一般的にマクロレンズといえば望遠域のものが多い。そのメリットとしては、被写体と距離がとれる望遠レンズでは、被写体に寄った際に適度なパースで自然な描写を得られる点にある。それと比べると標準等倍マクロの場合は、商品など形がシンプルな被写体では、近づき過ぎるとパースが強くなって不自然な印象を与えてしまうというデメリットもある。
しかしながら、標準等倍マクロには広い画角が使えるという最大のメリットがあるのだ。さらに「フジノンレンズ XF30mmF2.8 R LM WR Macro」はリニアモーターを搭載しているおかげで、マクロ域から標準域にかけて静音かつ迅速にピントが合う。
35mm判換算で46mmの画角

35mm判換算で46mm相当の「フジノンレンズ XF30mmF2.8 R LM WR Macro」は、標準よりわずかに広めの画角で、スナップ撮影に最適。暗めのパンフォーカス気味のレンズだとしても、見た目の印象に限りなく近い画角は非常に魅力的である。特に風景撮影をする人にとっては、画質がしっかり担保されつつ、被写界深度も深いため、とても使いやすいレンズと言えるだろう。
ヨリとヒキを1本で演出


また筆者がこのレンズを手にして、真っ先に試したかった撮影術が「ヨリとヒキ」だ。
人の知覚の基本は、「遠くから見て ‘何だろう?’ と認識し、次に寄ってディテールを確認する」という流れの連続で成り立っている。「フジノンレンズ XF30mmF2.8 R LM WR Macro」は、一般的な人間の視野(距離感)を確保しながら、どこまでも寄れる。そのため、この一本でヨリとヒキの両方を自在に表現することができる。
例えば、昨今話題の「PENTAX 17」のように、ハーフサイズカメラと同じ距離感で撮れるAPS-Cサイズの特性を活かし、2枚1組でヨリとヒキを組み合わせてみると、一気に記録性や芸術性が増した作品に仕上がる。
特にマクロレンズというだけあって、「フジノンレンズ XF30mmF2.8 R LM WR Macro」のマクロ撮影では、とろけるような美しいボケを味わえる。
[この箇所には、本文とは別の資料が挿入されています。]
/-- What 40_sample_step.md R85 keeps of PHASE: `+0.0 <= a < 1.0`, and not `-0.0`. -/
def PhaseInUnit (a : F32) : Prop :=
  ge32 a zero32 = true ∧ lt32 a one32 = true ∧ a ≠ 0x80000000#32

/-- The interval's words are consecutive from `+0.0` up to the one below `1.0`. -/
theorem phaseInUnit_iff (a : F32) : PhaseInUnit a ↔ a.toNat < one32.toNat := by
  have hone : one32.toNat < 2 ^ 31 := by decide
  have hword := toNat_eq_sign_mag a
  unfold PhaseInUnit
  rw [← and_assoc, unit_range_iff, units32_nonneg_iff]
  cases hs : signBit a with
  | false =>
    have hne : a ≠ 0x80000000#32 := by
      rintro rfl
      exact absurd hs (by decide)
    simp [hs] at hword
    simp [hword, hne]
  | true =>
    simp only [hs, if_true] at hword
    constructor
    · rintro ⟨⟨hmag, -⟩, hne⟩
      refine absurd (BitVec.eq_of_toNat_eq ?_) hne
      rw [hword, hmag rfl]
      rfl
    · intro h
      omega

theorem PhaseInUnit.sign_clear {a : F32} (h : PhaseInUnit a) : signBit a = false := by
  rw [phaseInUnit_iff] at h
  exact signBit_of_toNat_lt (h.trans (by decide))

/-! ### Sums of a nonnegative exact value -/

theorem units32_pack32_false {b : Nat} (h : b < 2 ^ 31) : units32 (pack32 false b) = (unitsOf b : Int) := by
  simp [units32, signBit_pack32 false h, magBits_pack32 false h]

/-- A sum with an exact value of `u >= 0` units and a first summand of clear sign is `u` rounded, its sign clear. -/
theorem add32_of_nonneg {a b : F32} {u : Nat} (ha : finite32 a = true) (hb : finite32 b = true)
    (hsign : signBit a = false) (hu : units32 a + units32 b = (u : Int)) :
    add32 a b = pack32 false (roundUnits u 1) := by
  rw [add32_finite ha hb, hu, hsign]
  split
  case isTrue h0 =>
    obtain rfl : u = 0 := by exact_mod_cast h0
    rfl
  case isFalse =>
    rw [decide_eq_false (by omega), Int.natAbs_natCast]

/-- Where that value is representable, the sum is exact. -/
theorem add32_of_representable {a b : F32} {c : Nat} (ha : finite32 a = true) (hb : finite32 b = true)
    (hsign : signBit a = false) (hc : c ≤ infBits) (hu : units32 a + units32 b = (unitsOf c : Int)) :
    add32 a b = pack32 false c := by
  rw [add32_of_nonneg ha hb hsign hu, roundUnits_unitsOf hc]

/-- Every significand of at most 24 bits has a word in every binade: one without its leading one is that of twice the
significand a binade lower. -/
theorem exists_unitsOf_eq (k : Nat) {m : Nat} (hm : m < 2 ^ 24) :
    ∃ b ≤ k * 2 ^ 23 + 2 ^ 24, unitsOf b = m * 2 ^ k := by
  induction k generalizing m with
  | zero => exact ⟨m, by omega, by rw [unitsOf_small hm, pow_zero, mul_one]⟩
  | succ k ih =>
    by_cases hlead : 2 ^ 23 ≤ m
    · exact ⟨(k + 1) * 2 ^ 23 + m, by gcongr, unitsOf_normal hlead hm.le⟩
    · obtain ⟨b, hb, hunits⟩ := ih (m := 2 * m) (by omega)
      have htwice : 2 * m * 2 ^ k = m * 2 ^ (k + 1) := by ring
      exact ⟨b, hb.trans (by gcongr; exact k.le_succ), hunits.trans htwice⟩

/-! ### The advance and the wrap -/

/-- `2.0`, which the sum of a phase and an increment does not reach. -/
def two32 : F32 := 0x40000000#32

/-- Advancing a phase gives a word from `+0.0` up to the one below `2.0`: the largest exact sum, twice the value below
`1.0`, is that word's value, and rounding keeps the order (40_sample_step.md R79, R85). -/
theorem add32_unit_toNat_lt {ph inc : F32} (hph : PhaseInUnit ph) (hge : ge32 inc zero32 = true)
    (hlt : lt32 inc one32 = true) : (add32 ph inc).toNat < two32.toNat := by
  obtain ⟨hphNonneg, hphMag⟩ := (unit_range_iff ph).mp ⟨hph.1, hph.2.1⟩
  obtain ⟨hincNonneg, hincMag⟩ := (unit_range_iff inc).mp ⟨hge, hlt⟩
  have hfinite {a : F32} (h : magBits a < one32.toNat) : finite32 a = true :=
    (finite32_iff a).mpr (h.trans (by decide))
  have hsum : units32 ph + units32 inc = ((unitsOf (magBits ph) + unitsOf (magBits inc) : Nat) : Int) := by
    rw [units32_of_nonneg hphNonneg, units32_of_nonneg hincNonneg, Nat.cast_add]
  rw [add32_of_nonneg (hfinite hphMag) (hfinite hincMag) hph.sign_clear hsum, pack32_toNat false (roundUnits_lt _ _)]
  have hbelow {b : Nat} (h : b < one32.toNat) : unitsOf b ≤ unitsOf (one32.toNat - 1) :=
    unitsOf_strictMono.monotone (Nat.le_sub_one_of_lt h)
  have hlargest : unitsOf (one32.toNat - 1) + unitsOf (one32.toNat - 1) = unitsOf (two32.toNat - 1) := by decide
  have hround : roundUnits (unitsOf (magBits ph) + unitsOf (magBits inc)) 1 ≤ two32.toNat - 1 := by
    calc roundUnits (unitsOf (magBits ph) + unitsOf (magBits inc)) 1
        ≤ roundUnits (unitsOf (two32.toNat - 1)) 1 :=
          roundUnits_mono 1 (hlargest ▸ Nat.add_le_add (hbelow hphMag) (hbelow hincMag))
      _ = two32.toNat - 1 := roundUnits_unitsOf (by decide)
  have htwo : 0 < two32.toNat := by decide
  simp only [Bool.false_eq_true, if_false]
  omega

/-- Below `2.0` one wrap is exact and ends below `1.0`: with the sum `2^23 + f` in the binade of `1.0`, `f` remains, which
is representable (40_sample_step.md R85). -/
theorem sub32_one_exact {a : F32} (hlo : one32.toNat ≤ a.toNat) (hhi : a.toNat < two32.toNat) :
    (sub32 a one32).toNat < one32.toNat ∧ units32 (sub32 a one32) = units32 a - units32 one32 := by
  have hone : one32.toNat = 126 * 2 ^ 23 + 2 ^ 23 := by decide
  have htwo : two32.toNat = 126 * 2 ^ 23 + 2 ^ 24 := by decide
  obtain ⟨f, hf⟩ := Nat.exists_eq_add_of_le hlo
  have hword : a.toNat = 126 * 2 ^ 23 + (2 ^ 23 + f) := by omega
  have hunits : units32 a = (((2 ^ 23 + f) * 2 ^ 126 : Nat) : Int) := by
    rw [units32_of_sign_clear (by omega), hword, unitsOf_normal (by omega) (by omega)]
  have hunitsOne : units32 one32 = ((2 ^ 23 * 2 ^ 126 : Nat) : Int) := by decide
  obtain ⟨c, hc, hcUnits⟩ := exists_unitsOf_eq 126 (m := f) (by omega)
  have hexact : units32 a - units32 one32 = (unitsOf c : Int) := by
    rw [hunits, hunitsOne, hcUnits]
    push_cast
    ring
  have hcOne : c < one32.toNat := by
    rw [← unitsOf_strictMono.lt_iff_lt, hcUnits, hone, unitsOf_normal (le_refl _) (by decide)]
    exact Nat.mul_lt_mul_of_pos_right (by omega) (by positivity)
  have hsub : sub32 a one32 = pack32 false c := by
    refine add32_of_representable (finite32_of_toNat_lt (hhi.trans (by decide))) (by decide)
      (signBit_of_toNat_lt (by omega)) (hc.trans (by decide)) ?_
    rw [units32_neg32, ← sub_eq_add_neg, hexact]
  have hc31 : c < 2 ^ 31 := by omega
  rw [hsub, hexact, units32_pack32_false hc31, pack32_toNat false hc31]
  exact ⟨by simpa using hcOne, rfl⟩

theorem lt32_two_of_toNat_lt {a : F32} (h : a.toNat < two32.toNat) : lt32 a two32 = true := by
  rw [lt32_iff, units32_lt_iff (h.trans (by decide)) (by decide)]
  exact ⟨finite32_not_nan (finite32_of_toNat_lt (h.trans (by decide))), by decide, h⟩

/-- Below `2.0`, whether the advance ticks can be read off the bits (40_sample_step.md R79). -/
theorem ge32_one_iff {a : F32} (h : a.toNat < two32.toNat) : ge32 a one32 = true ↔ one32.toNat ≤ a.toNat := by
  rw [ge32_iff, ← not_lt, units32_lt_iff (h.trans (by decide)) (by decide), not_lt]
  exact ⟨fun ⟨_, _, hle⟩ => hle,
    fun hle => ⟨finite32_not_nan (finite32_of_toNat_lt (h.trans (by decide))), by decide, hle⟩⟩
それでいて、絞り込んでも画質が落ちない設計になっているため、多彩な表現が可能だ。






見たまま記録する最高の一本


以上の点を踏まえると、「フジノンレンズ XF30mmF2.8 R LM WR Macro」はこんな人におすすめだ。
- デザイン重視で、ファッションとして身につけたいレンズは別にある!
- だけど、アウトドアなどで実用的にガンガン使えるレンズが欲しい!
- 機能性を最優先したい!
- マクロならではの美しい描写を堪能したい!
特に、登山やアウトドアで装備をできる限り軽くしつつ、遠景から近景まで楽しみたい人にはぴったりの一本。また、本編では触れなかったが、リニアモーターによる静かなAFを活かして動画撮影をしたい人にも最適だろう。